Exercise instructions: Return each line below holding the string "encryptSequence".

Data records:
|---|

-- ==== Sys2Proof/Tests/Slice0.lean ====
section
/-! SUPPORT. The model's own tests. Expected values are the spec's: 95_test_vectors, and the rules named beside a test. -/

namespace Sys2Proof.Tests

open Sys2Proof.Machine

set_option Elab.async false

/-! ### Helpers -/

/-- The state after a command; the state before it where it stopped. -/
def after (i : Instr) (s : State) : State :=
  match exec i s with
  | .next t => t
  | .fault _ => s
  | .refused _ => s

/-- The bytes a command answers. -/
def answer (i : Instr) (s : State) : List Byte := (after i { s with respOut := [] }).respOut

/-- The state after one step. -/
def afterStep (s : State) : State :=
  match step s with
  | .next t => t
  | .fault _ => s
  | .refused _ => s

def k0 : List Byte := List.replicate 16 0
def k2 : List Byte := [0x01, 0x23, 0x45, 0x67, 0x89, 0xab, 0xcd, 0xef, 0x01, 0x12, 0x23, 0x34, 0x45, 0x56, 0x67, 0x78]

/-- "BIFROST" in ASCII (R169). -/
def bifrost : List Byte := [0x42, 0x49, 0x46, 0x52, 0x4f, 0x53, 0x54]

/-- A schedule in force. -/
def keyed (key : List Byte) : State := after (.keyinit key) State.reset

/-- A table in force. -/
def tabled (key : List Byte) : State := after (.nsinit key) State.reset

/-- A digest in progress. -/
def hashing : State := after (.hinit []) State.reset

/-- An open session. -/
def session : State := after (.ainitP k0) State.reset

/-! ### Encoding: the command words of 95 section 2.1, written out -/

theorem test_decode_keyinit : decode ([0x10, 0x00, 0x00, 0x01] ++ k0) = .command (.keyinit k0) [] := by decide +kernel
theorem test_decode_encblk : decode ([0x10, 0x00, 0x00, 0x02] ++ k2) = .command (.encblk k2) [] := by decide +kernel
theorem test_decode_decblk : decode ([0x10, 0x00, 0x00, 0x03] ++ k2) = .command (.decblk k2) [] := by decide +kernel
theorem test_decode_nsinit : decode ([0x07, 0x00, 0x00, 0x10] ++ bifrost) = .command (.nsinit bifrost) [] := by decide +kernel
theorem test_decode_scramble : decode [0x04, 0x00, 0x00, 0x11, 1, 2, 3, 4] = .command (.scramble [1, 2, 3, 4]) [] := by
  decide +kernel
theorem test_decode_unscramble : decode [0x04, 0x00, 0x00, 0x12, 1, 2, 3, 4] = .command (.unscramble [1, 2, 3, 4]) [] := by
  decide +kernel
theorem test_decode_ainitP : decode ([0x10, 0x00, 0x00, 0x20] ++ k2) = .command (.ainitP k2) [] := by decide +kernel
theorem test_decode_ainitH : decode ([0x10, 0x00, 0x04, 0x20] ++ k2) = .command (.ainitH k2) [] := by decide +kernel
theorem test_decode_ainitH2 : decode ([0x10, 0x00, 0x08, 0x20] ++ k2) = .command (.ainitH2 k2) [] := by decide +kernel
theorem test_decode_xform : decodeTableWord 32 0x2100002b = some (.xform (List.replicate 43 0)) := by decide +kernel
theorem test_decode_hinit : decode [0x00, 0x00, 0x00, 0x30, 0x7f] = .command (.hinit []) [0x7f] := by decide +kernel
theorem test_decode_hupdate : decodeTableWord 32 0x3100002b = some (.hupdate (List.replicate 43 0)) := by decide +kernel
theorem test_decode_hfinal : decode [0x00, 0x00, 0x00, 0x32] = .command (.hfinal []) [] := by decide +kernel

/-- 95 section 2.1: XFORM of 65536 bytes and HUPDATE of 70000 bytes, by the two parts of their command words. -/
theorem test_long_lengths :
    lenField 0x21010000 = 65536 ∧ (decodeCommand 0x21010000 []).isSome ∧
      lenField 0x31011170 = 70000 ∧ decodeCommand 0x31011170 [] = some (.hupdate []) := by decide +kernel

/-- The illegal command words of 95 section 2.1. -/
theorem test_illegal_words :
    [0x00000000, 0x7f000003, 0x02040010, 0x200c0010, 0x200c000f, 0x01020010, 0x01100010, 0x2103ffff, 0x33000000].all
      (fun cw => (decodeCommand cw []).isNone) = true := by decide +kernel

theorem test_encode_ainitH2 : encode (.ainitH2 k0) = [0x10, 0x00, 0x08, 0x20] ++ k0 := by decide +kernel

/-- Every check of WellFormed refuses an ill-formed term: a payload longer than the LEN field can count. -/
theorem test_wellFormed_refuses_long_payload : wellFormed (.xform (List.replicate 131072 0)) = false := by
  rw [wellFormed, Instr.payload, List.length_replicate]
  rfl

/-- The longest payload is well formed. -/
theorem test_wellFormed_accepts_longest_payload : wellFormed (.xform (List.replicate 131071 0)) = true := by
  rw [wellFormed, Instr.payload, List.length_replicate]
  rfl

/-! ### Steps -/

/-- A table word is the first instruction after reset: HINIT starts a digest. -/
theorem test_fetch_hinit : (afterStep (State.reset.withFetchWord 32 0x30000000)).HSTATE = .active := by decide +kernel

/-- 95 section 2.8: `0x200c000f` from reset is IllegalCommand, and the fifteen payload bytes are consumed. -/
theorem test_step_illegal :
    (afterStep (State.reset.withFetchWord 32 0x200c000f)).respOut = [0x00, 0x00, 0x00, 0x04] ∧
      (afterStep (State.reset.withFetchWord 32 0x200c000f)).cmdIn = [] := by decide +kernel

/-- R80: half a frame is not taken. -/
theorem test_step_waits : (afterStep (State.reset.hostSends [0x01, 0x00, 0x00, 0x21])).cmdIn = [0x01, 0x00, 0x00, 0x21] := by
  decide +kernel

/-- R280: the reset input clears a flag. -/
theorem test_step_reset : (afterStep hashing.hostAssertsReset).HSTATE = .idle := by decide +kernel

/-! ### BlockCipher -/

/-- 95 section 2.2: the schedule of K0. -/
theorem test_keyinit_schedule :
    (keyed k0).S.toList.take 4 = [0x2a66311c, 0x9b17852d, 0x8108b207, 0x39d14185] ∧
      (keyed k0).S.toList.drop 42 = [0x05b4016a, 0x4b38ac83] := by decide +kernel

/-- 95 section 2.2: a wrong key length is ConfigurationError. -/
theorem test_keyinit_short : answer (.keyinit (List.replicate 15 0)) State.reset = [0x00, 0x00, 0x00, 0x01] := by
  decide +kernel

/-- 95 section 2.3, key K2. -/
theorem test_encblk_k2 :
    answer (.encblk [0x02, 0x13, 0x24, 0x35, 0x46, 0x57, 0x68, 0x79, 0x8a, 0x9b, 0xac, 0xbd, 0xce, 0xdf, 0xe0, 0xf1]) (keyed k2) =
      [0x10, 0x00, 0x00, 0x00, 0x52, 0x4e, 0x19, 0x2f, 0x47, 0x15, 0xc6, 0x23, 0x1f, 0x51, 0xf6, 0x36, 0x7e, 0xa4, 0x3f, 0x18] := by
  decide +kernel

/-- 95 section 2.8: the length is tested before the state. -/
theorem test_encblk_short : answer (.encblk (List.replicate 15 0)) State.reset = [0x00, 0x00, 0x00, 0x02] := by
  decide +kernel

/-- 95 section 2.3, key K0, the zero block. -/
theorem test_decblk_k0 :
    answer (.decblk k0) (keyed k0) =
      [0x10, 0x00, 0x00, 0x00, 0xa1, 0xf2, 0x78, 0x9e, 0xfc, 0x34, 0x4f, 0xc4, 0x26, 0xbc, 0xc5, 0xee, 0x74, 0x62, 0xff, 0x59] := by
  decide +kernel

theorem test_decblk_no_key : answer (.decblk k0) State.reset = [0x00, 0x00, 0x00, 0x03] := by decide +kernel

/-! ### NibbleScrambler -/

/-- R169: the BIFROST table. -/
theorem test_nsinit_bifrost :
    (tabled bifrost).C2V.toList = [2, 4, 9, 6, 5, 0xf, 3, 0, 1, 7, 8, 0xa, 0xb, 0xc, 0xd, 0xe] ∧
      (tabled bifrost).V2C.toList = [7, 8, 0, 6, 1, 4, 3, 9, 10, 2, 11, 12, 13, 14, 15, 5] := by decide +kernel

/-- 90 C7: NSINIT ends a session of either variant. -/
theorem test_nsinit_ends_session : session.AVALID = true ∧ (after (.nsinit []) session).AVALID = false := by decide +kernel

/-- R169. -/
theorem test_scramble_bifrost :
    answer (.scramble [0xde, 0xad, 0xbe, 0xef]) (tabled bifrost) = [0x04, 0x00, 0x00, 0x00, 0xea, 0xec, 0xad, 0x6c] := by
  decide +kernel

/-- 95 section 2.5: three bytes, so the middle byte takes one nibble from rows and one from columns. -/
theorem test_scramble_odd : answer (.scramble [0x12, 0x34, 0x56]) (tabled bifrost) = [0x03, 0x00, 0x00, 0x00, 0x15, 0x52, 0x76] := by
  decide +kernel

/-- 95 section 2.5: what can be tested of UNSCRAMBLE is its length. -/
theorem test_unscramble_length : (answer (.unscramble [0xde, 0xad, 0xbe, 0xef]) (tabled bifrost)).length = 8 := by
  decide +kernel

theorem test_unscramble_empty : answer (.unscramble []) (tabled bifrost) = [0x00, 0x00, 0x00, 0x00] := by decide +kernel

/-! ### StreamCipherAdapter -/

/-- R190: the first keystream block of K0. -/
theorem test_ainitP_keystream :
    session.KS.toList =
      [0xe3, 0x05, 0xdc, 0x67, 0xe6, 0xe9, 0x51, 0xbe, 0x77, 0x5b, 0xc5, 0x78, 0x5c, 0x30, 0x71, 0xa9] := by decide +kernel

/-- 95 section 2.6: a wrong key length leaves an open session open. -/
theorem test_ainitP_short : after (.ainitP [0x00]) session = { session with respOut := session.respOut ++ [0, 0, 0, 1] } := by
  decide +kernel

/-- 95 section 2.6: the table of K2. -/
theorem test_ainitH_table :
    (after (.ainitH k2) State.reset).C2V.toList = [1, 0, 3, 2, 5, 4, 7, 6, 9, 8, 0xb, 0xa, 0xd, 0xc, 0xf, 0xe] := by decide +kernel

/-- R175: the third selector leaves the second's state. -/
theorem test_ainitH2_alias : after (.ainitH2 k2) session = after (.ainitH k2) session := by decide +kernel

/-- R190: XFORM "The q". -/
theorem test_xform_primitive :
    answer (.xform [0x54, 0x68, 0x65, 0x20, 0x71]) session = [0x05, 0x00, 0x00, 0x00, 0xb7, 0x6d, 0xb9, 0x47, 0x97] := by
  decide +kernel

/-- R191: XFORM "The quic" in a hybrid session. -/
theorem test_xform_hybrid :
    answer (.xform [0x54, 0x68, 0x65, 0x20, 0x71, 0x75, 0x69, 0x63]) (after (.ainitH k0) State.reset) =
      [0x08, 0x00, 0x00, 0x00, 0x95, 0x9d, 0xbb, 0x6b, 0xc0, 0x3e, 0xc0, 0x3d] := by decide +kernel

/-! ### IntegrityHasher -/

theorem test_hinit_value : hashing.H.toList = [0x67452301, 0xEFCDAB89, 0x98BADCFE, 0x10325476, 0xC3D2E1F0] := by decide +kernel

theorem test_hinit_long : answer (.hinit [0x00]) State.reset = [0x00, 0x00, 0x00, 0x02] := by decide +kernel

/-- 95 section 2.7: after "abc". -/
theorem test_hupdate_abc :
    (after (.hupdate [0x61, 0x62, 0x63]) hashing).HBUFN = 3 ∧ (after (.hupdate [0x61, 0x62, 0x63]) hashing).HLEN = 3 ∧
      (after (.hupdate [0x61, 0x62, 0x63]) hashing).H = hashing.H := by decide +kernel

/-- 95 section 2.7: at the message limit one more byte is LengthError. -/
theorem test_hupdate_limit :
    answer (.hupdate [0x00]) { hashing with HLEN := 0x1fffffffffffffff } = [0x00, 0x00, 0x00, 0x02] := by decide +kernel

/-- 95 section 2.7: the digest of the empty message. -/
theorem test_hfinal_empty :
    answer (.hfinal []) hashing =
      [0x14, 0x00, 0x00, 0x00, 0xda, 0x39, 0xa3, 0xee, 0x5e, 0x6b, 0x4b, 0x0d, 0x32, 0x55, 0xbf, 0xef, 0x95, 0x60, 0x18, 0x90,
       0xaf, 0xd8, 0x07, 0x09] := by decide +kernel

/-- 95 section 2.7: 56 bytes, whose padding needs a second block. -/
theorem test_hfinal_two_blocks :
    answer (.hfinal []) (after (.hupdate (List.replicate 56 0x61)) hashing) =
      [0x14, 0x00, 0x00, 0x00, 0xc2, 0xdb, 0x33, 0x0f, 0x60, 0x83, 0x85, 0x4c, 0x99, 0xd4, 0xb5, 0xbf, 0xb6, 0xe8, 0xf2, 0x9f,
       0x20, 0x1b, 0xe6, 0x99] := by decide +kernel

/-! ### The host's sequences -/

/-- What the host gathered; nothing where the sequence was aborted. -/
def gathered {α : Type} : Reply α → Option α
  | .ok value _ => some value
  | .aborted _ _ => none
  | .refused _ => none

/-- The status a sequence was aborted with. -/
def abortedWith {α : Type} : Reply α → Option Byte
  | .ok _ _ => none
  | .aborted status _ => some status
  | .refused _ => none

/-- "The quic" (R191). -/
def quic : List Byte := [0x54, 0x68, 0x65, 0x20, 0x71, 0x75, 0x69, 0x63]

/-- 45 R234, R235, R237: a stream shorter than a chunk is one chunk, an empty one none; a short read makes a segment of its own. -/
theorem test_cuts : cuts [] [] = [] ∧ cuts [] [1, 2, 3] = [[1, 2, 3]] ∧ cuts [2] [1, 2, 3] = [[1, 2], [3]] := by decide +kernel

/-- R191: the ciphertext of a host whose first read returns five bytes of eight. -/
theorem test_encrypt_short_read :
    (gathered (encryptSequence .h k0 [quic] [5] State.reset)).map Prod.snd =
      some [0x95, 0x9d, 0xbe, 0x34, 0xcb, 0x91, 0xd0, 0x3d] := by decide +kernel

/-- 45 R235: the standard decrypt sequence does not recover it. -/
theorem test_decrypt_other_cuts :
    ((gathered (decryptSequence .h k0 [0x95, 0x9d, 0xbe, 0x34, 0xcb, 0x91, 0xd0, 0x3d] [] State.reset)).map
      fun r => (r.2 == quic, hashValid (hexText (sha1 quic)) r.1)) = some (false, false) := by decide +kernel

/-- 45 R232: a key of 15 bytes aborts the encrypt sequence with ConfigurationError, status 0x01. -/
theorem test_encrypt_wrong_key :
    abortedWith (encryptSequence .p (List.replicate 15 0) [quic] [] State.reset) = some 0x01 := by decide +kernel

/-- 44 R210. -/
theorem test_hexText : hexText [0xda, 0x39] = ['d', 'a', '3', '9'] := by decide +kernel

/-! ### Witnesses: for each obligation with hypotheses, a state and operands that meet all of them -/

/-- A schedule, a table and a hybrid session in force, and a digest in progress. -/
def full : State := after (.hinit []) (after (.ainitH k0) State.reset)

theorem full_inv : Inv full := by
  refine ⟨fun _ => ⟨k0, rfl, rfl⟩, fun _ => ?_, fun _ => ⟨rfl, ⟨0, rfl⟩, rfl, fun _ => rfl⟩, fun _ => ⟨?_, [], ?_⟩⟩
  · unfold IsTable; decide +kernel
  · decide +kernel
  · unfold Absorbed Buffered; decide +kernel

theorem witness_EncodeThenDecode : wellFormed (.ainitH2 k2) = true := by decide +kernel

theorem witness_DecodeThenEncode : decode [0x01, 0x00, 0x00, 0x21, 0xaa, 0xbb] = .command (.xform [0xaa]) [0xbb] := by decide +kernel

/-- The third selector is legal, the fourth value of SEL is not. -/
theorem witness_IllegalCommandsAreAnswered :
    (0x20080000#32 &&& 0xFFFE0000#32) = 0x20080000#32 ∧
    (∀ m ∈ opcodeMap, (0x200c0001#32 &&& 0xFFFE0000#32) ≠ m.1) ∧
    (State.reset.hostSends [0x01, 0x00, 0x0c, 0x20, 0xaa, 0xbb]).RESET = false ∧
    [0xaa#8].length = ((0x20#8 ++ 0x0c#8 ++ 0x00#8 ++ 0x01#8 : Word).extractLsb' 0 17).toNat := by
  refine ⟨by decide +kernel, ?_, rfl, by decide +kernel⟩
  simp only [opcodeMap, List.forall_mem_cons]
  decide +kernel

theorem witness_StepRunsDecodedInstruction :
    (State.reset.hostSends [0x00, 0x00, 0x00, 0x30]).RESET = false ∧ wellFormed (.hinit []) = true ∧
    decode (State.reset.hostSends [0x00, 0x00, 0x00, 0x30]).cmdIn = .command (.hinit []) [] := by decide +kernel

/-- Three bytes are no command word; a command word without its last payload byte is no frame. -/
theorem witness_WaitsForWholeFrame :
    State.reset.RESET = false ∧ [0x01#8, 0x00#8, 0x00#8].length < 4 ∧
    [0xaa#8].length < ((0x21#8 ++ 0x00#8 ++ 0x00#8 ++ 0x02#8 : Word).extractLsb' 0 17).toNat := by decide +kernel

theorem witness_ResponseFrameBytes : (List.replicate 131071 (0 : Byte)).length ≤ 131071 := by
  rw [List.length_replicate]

|---|

Expected answer:
    (gathered (encryptSequence .h k0 [quic] [5] State.reset)).map Prod.snd =
    abortedWith (encryptSequence .p (List.replicate 15 0) [quic] [] State.reset) = some 0x01 := by decide +kernel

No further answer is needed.